**Exercise objective**
Copy out exactly the stretch of the listing below that begins at the line containing "[1]).wellFormed = false" and ends at the line containing "(Instr.elapsedMicrosecond .whole ⟨true, [7, 1]⟩).wellFormed", and copy nothing outside it.

##############################

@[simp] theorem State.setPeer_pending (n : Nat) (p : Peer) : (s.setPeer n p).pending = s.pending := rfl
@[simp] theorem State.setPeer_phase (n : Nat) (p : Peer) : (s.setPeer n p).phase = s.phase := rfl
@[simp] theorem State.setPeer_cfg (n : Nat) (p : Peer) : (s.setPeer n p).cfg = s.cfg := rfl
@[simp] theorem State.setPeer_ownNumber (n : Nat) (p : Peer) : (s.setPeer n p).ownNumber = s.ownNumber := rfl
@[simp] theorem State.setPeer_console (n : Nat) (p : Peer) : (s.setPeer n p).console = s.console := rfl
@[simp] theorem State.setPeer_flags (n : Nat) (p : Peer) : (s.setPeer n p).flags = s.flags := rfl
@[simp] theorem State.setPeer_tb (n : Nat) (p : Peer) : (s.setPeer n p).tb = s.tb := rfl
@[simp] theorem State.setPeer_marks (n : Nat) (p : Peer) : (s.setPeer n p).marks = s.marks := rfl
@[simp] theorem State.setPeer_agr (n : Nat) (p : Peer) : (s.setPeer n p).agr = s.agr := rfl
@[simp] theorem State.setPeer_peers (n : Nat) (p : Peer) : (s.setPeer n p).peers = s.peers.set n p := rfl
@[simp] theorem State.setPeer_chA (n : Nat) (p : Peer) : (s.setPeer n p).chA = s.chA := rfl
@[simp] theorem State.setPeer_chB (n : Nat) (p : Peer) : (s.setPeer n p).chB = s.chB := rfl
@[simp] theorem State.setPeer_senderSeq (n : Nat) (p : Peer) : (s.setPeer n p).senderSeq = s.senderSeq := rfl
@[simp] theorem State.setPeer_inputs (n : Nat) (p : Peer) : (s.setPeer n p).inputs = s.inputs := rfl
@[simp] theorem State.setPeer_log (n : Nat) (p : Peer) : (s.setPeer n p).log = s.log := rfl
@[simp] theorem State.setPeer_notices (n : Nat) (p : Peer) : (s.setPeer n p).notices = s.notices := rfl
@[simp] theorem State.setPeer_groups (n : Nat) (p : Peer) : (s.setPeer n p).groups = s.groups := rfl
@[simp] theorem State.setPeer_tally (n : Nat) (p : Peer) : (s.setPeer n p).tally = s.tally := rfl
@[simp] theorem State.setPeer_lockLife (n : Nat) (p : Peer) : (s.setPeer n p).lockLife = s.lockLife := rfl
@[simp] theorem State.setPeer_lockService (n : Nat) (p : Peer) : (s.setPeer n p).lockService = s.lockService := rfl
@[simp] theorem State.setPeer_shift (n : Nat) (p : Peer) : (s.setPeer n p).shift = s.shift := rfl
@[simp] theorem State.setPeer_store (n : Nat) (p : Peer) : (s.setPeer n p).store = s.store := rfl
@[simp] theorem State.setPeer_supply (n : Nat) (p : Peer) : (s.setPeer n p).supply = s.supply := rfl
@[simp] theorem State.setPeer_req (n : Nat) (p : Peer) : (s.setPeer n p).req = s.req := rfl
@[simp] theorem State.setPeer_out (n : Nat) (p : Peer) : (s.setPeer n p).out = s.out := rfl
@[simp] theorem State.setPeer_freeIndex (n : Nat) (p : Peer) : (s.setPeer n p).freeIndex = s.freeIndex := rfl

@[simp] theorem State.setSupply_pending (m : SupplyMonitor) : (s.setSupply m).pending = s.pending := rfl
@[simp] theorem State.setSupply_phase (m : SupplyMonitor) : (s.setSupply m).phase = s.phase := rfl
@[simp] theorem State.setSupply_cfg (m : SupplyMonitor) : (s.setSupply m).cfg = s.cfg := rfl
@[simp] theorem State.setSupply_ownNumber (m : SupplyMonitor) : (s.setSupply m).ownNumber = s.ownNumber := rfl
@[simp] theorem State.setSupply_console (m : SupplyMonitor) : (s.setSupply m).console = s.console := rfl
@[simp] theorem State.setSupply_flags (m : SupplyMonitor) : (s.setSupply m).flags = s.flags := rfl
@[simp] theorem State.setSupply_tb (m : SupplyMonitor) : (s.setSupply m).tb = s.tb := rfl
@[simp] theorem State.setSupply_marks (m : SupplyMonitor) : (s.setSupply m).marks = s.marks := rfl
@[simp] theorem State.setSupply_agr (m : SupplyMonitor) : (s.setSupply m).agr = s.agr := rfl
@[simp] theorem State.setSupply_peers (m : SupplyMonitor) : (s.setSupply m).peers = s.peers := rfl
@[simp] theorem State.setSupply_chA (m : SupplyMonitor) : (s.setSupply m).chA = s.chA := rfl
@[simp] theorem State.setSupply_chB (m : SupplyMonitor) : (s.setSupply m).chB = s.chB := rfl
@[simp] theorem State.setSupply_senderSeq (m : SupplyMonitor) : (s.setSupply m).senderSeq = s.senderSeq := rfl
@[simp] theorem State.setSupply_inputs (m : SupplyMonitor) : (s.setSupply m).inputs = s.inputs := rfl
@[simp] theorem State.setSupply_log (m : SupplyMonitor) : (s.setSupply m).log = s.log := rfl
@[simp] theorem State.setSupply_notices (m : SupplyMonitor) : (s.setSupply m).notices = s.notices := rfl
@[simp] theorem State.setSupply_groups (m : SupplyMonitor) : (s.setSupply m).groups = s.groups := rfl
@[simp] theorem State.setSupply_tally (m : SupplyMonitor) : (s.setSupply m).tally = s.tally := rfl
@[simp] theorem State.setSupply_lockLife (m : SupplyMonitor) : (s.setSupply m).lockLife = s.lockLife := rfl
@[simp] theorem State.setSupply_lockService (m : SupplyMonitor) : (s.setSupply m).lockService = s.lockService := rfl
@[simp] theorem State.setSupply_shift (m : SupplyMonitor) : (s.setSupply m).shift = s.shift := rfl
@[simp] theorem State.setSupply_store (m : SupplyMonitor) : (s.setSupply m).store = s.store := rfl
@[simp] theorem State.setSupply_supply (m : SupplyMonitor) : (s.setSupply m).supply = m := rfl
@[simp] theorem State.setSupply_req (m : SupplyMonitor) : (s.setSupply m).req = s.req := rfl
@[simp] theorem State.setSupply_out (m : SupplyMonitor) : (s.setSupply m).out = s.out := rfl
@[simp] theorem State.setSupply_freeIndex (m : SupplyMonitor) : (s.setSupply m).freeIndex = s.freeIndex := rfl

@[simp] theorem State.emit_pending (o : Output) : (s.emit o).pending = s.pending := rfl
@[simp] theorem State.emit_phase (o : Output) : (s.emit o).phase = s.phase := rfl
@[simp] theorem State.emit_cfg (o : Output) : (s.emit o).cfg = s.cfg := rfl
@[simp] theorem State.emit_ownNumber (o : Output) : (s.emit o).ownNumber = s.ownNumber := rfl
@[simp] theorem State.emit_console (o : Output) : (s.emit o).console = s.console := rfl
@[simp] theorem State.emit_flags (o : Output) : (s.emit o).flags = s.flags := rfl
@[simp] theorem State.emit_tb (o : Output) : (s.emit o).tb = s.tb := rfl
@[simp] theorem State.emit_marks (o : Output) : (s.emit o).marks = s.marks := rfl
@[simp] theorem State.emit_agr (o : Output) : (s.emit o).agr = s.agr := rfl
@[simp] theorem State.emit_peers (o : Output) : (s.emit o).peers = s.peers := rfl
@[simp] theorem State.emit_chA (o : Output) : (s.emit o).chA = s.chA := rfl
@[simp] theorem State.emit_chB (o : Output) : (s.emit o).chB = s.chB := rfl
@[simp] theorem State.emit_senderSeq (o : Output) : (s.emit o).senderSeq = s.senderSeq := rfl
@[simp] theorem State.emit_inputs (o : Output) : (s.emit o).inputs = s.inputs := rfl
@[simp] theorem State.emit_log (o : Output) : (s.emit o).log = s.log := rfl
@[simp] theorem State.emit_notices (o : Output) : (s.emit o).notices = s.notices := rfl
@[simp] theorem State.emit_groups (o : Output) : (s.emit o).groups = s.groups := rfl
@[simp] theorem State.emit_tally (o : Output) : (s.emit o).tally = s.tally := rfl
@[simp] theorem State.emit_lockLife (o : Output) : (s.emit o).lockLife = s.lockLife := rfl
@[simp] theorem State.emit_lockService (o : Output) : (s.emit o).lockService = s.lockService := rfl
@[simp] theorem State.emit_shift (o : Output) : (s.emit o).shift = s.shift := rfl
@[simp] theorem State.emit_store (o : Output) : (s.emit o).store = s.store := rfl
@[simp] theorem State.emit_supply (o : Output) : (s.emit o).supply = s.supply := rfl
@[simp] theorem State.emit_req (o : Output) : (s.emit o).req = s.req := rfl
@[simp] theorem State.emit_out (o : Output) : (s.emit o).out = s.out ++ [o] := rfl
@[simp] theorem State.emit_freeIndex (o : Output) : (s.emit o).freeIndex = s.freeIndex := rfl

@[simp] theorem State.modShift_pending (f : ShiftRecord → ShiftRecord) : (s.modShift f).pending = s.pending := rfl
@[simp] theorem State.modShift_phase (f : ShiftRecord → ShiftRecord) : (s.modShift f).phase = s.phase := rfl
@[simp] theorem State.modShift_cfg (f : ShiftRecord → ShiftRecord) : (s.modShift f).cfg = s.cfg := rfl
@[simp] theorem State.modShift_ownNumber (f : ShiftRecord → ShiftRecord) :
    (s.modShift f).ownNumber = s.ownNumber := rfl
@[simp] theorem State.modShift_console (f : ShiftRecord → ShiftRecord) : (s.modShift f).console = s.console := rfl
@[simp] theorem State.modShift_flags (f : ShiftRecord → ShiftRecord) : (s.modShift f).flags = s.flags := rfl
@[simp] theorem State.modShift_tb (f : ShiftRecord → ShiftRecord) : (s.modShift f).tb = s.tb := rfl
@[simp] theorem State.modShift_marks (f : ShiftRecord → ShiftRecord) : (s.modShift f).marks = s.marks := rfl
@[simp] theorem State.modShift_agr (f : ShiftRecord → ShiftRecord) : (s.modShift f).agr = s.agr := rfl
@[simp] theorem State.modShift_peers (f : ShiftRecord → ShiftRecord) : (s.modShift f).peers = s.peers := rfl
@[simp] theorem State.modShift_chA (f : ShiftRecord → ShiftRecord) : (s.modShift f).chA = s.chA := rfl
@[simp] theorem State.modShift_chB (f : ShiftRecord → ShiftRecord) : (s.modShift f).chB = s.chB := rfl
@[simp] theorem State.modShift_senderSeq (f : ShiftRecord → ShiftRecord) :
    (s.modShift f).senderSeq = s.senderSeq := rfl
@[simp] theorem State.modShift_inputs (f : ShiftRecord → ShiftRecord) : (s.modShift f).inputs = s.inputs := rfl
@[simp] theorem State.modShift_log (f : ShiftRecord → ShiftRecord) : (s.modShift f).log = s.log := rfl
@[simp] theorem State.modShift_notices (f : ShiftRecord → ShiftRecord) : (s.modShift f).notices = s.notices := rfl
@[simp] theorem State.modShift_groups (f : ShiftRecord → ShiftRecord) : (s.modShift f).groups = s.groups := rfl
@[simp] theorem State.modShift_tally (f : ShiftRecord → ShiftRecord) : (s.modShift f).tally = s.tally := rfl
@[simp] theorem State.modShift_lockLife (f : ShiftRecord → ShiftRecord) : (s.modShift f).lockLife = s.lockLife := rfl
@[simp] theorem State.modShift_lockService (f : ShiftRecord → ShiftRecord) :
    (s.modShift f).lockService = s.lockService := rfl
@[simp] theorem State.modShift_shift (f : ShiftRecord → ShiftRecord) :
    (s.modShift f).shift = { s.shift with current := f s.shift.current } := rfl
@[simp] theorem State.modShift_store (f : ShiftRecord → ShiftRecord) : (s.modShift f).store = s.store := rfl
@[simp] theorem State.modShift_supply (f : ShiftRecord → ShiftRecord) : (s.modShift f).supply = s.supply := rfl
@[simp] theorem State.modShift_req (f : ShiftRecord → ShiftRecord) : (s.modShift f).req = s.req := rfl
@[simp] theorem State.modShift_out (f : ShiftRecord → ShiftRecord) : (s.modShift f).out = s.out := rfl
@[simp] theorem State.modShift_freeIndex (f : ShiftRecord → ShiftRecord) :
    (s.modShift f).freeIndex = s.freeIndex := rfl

##############################

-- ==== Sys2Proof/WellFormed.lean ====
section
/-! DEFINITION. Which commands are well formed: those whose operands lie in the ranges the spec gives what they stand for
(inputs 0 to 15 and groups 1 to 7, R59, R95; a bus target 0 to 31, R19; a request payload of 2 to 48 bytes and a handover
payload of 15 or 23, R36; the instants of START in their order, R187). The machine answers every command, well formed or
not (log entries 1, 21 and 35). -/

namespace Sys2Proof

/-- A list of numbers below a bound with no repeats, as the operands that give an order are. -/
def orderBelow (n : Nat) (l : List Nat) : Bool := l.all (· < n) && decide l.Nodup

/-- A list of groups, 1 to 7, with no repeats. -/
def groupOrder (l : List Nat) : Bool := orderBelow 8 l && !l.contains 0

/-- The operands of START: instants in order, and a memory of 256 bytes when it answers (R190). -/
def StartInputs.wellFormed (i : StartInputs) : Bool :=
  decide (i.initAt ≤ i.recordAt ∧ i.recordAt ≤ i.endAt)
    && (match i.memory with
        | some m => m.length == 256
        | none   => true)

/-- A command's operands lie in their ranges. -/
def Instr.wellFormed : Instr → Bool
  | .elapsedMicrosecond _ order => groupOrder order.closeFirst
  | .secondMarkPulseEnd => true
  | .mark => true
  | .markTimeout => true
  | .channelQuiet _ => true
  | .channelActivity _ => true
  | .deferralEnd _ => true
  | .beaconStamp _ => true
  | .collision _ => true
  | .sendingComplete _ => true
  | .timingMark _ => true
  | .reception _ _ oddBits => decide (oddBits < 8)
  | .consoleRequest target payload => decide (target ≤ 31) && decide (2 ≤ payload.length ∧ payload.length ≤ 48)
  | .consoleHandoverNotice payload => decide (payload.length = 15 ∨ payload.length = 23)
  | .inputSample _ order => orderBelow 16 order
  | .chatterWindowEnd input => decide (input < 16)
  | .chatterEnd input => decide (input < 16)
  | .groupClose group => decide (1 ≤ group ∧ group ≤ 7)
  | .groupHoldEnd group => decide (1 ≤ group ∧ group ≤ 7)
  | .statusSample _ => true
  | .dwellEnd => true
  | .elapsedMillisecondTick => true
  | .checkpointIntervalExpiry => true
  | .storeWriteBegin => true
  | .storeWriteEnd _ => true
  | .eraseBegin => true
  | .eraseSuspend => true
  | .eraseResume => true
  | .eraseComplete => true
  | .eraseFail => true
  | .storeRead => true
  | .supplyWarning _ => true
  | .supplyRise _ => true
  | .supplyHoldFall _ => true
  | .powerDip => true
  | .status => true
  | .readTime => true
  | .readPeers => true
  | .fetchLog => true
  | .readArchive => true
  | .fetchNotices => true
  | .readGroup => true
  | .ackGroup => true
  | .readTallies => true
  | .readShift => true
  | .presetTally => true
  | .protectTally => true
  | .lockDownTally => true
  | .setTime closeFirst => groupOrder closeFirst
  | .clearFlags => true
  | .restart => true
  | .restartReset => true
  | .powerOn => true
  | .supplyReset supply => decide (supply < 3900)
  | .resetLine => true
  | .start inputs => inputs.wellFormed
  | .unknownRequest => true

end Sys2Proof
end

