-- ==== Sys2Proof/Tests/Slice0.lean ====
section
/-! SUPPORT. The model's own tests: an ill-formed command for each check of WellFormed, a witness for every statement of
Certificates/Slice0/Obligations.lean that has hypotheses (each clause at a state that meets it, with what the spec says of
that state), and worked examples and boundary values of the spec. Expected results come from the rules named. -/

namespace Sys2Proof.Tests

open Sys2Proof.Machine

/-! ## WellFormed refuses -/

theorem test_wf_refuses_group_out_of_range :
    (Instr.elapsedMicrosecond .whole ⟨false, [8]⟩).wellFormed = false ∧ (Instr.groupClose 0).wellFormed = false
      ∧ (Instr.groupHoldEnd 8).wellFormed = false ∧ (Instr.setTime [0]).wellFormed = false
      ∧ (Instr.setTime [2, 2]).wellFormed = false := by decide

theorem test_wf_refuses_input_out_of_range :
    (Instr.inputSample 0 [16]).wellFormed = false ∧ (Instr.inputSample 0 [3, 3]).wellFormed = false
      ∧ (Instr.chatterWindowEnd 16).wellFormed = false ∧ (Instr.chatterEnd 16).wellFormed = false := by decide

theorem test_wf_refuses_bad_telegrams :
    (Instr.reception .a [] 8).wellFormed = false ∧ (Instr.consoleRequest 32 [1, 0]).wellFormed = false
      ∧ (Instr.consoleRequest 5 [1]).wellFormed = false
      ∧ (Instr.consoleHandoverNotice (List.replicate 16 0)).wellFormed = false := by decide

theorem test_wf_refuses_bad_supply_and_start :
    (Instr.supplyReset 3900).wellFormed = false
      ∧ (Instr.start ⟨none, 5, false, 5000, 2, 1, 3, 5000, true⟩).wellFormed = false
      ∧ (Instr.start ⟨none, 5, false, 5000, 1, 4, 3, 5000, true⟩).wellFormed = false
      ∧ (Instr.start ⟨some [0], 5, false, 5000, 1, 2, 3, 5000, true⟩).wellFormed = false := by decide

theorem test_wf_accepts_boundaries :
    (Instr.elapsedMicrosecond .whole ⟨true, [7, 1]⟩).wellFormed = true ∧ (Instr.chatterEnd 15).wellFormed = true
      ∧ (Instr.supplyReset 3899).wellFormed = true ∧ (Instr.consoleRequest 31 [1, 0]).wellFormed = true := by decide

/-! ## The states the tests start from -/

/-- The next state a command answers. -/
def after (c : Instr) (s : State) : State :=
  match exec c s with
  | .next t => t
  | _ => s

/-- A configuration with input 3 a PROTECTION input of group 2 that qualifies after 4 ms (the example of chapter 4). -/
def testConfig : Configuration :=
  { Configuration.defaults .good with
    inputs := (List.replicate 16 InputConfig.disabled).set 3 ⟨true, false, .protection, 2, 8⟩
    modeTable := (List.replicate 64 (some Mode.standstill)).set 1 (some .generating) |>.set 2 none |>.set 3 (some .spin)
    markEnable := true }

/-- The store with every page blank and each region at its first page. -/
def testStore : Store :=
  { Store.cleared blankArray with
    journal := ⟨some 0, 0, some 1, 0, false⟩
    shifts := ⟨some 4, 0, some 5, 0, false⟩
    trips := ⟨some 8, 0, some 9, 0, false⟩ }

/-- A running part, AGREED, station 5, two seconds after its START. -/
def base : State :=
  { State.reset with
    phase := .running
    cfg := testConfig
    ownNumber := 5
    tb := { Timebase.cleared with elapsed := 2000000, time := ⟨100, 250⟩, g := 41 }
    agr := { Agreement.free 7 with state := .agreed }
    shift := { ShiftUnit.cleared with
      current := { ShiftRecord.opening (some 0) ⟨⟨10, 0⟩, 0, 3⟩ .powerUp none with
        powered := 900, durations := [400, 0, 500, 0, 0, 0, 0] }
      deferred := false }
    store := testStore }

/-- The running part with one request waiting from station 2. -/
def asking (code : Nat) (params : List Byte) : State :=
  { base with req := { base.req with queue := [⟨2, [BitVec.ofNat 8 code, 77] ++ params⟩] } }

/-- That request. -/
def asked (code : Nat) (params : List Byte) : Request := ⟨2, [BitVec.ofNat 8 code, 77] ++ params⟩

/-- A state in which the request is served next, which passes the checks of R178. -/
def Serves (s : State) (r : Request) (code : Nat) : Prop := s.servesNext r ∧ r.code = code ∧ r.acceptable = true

##############################

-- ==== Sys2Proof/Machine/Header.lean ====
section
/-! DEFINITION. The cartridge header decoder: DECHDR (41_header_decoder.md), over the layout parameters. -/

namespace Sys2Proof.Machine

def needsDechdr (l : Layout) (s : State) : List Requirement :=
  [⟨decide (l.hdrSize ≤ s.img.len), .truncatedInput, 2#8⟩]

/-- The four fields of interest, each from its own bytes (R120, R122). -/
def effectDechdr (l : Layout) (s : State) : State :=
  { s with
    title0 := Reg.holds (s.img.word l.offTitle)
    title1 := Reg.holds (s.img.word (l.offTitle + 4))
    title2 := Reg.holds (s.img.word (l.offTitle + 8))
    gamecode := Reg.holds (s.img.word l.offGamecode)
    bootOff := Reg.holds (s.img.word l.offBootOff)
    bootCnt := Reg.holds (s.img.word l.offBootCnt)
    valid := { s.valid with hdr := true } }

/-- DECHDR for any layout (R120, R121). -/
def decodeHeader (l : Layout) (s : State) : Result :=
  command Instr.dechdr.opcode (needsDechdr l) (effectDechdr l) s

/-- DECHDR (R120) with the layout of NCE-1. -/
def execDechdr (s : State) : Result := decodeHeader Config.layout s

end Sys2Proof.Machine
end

##############################

**Task output**
      ∧ (Instr.consoleRequest 5 [1]).wellFormed = false
      ∧ (Instr.consoleHandoverNotice (List.replicate 16 0)).wellFormed = false := by decide

theorem test_wf_refuses_bad_supply_and_start :
    (Instr.supplyReset 3900).wellFormed = false
      ∧ (Instr.start ⟨none, 5, false, 5000, 2, 1, 3, 5000, true⟩).wellFormed = false
      ∧ (Instr.start ⟨none, 5, false, 5000, 1, 4, 3, 5000, true⟩).wellFormed = false
      ∧ (Instr.start ⟨some [0], 5, false, 5000, 1, 2, 3, 5000, true⟩).wellFormed = false := by decide

theorem test_wf_accepts_boundaries :
    (Instr.elapsedMicrosecond .whole ⟨true, [7, 1]⟩).wellFormed = true ∧ (Instr.chatterEnd 15).wellFormed = true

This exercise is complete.